# Legal and Non Lethal Weapons for preppers



## The Bear (Dec 31, 2011)

I just got done watching doomsday preppers and they were talking about stun guns. Even though the gun strokers out there will laugh, this might be some of the only line for some people to defend themselves. Some things I can think of for others in urban survival environments would include. Do note that some of these you have to have a permit or some states even ban these items (gesh!), so check with your local and state laws. 

Stun guns
Knives
Swords
Batons
Sling shots with steel bbs


----------



## acidlittle (Jan 24, 2012)

Stun guns are rubbish to be honest, if you are going to get something get a taser. The ones with the barbs that actually SHOOT at the attacker, these put them on the ground until you run out of juice or stop hitting the button. Stun guns just hurt the area they contact. Once you remove it, they can get back up. batons area great alternative but get training on how to effectively use it!


----------



## SurvivalFreak (Feb 20, 2012)

Pepper Spray... or bear spray.


----------



## mcgeorge (Nov 3, 2011)

x3 on stun guns. They would just piss me off if someone attacked me with one. You have to get really close to the person to use it also. Mace or Tasers would be my choice.


----------



## The Tourist (Jun 9, 2016)

*Mace or Tasers would be my choice*.

I admire your choice and your restraint. I learned to shoot pistols at a police range (my friend was a police officer), and I really never thought of the "targets" as future combatants. Then again, I was young and stupid.

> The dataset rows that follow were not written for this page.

-- ==== Sys2Proof/Laws/Operands.lean ====
section
/-! SUPPORT. What each shared operand form and table operation can do, said once: look-ups, packed bytes, screen
positions, frame positions, writes of many elements, and when the prechecks of each command pass. -/

namespace Sys2Proof.Machine

/-! ### Look-ups -/

/-- A hit is the lowest position below PALLEN that holds the colour. -/
theorem State.lookup_eq_some {s : State} {sl : Slot} {c : Word} {i : Nat} :
    s.lookup sl c = some i ↔
      i < (s.palLen.get sl).toNat ∧ s.palAt sl i = c ∧ ∀ j < i, s.palAt sl j ≠ c := by
  rw [State.lookup, List.find?_range_eq_some]
  constructor
  · rintro ⟨h1, h2, h3⟩
    exact ⟨List.mem_range.1 h2, by simpa using h1, fun j hj => by simpa using h3 j hj⟩
  · rintro ⟨h1, h2, h3⟩
    exact ⟨by simpa using h2, List.mem_range.2 h1, fun j hj => by simpa using h3 j hj⟩

/-- A miss: no position below PALLEN holds the colour. -/
theorem State.lookup_eq_none {s : State} {sl : Slot} {c : Word} :
    s.lookup sl c = none ↔ ∀ i < (s.palLen.get sl).toNat, s.palAt sl i ≠ c := by
  simp [State.lookup]

/-- A found entry is the first with the content. -/
theorem tileIndex_eq_some {t : List Byte} {es : List TileEntry} {k : Nat} :
    tileIndex t es = some k ↔
      (∃ e, es[k]? = some e ∧ e.content = t) ∧ ∀ j < k, ∀ f, es[j]? = some f → f.content ≠ t := by
  rw [tileIndex, List.findIdx?_eq_some_iff_getElem]
  constructor
  · rintro ⟨h, he, hl⟩
    refine ⟨⟨es[k], by simp [h], by simpa using he⟩, fun j hj f hf => ?_⟩
    obtain ⟨hj', rfl⟩ := List.getElem?_eq_some_iff.1 hf
    simpa using hl j hj
  · rintro ⟨⟨e, he, rfl⟩, hl⟩
    obtain ⟨hk, rfl⟩ := List.getElem?_eq_some_iff.1 he
    exact ⟨hk, by simp, fun j hj => by simpa using hl j hj _ (List.getElem?_eq_getElem (by omega))⟩

/-- Nothing is found when no entry has the content. -/
theorem tileIndex_eq_none {t : List Byte} {es : List TileEntry} :
    tileIndex t es = none ↔ ∀ e ∈ es, e.content ≠ t := by
  simp [tileIndex]

/-- The two answers of a look-up that can miss. -/
@[simp] theorem State.reportLookup_some (s : State) (i : Nat) :
    s.reportLookup (some i) = s.setRes (BitVec.ofNat 32 i) 0 := rfl
@[simp] theorem State.reportLookup_none (s : State) :
    s.reportLookup none = (s.flag .notFound 1).setRes 0 1 := rfl

/-! ### Packed bytes -/

theorem mem_planes {m : GMode} {k j : Nat} : (k, j) ∈ planes m ↔ k < m.ppb ∧ j < m.bpp := by simp [planes]

/-- One bit of a number, moved to place q. -/
theorem testBit_one_bit (x j q i : Nat) :
    (((x >>> j) &&& 1) <<< q).testBit i = (decide (q = i) && x.testBit j) := by
  rw [Nat.testBit_shiftLeft, Nat.testBit_and, Nat.testBit_shiftRight]
  by_cases h : q = i
  · subst h; simp
  · by_cases h2 : q ≤ i
    · have : Nat.testBit 1 (i - q) = false := Nat.testBit_lt_two_pow (Nat.one_lt_two_pow (by omega))
      simp [h, this]
    · simp [h, h2]

theorem testBit_foldl_or {α : Type} (f : α → Nat) (i : Nat) : ∀ (l : List α) (a : Nat),
    (l.foldl (fun acc x => acc ||| f x) a).testBit i = (a.testBit i || l.any fun x => (f x).testBit i)
  | [], a => by simp
  | x :: l, a => by rw [List.foldl_cons, testBit_foldl_or f i l, List.any_cons, Nat.testBit_or, Bool.or_assoc]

Yes, my wife and I have the best defensive combat items money can buy. Then again, folks had better get used to the idea that not all interlopers are going to run and hide because a buzzer goes off--and my house has alarms!

Even when I know that the midnight disturbance is most likely a some ignorant looter, I have to engage the idiot and hope that he just takes off running. But to be fair, I do not have training in Mace or Tasers, nor do I know where to get this education here in Dane County.

Hopefully the thief knows that my armament is a 1911 and he just beats feet. I really don't want to kill a young man for stealing an electric coffee maker...


----------



## Real Old Man (Aug 17, 2015)

SurvivalFreak said:


> Pepper Spray... or bear spray.


Be very careful with any use of bear spray. It is a more highly concentrated form of pepper spray and can be lethal when misused on humans


----------



## Tanya49! (Jun 20, 2020)

I think if it came to having to stop an attacker, I would want to permanently stop them and not want to worry about retaliation later. If I had any hogs I could use the carcasses for feed. Win win!


----------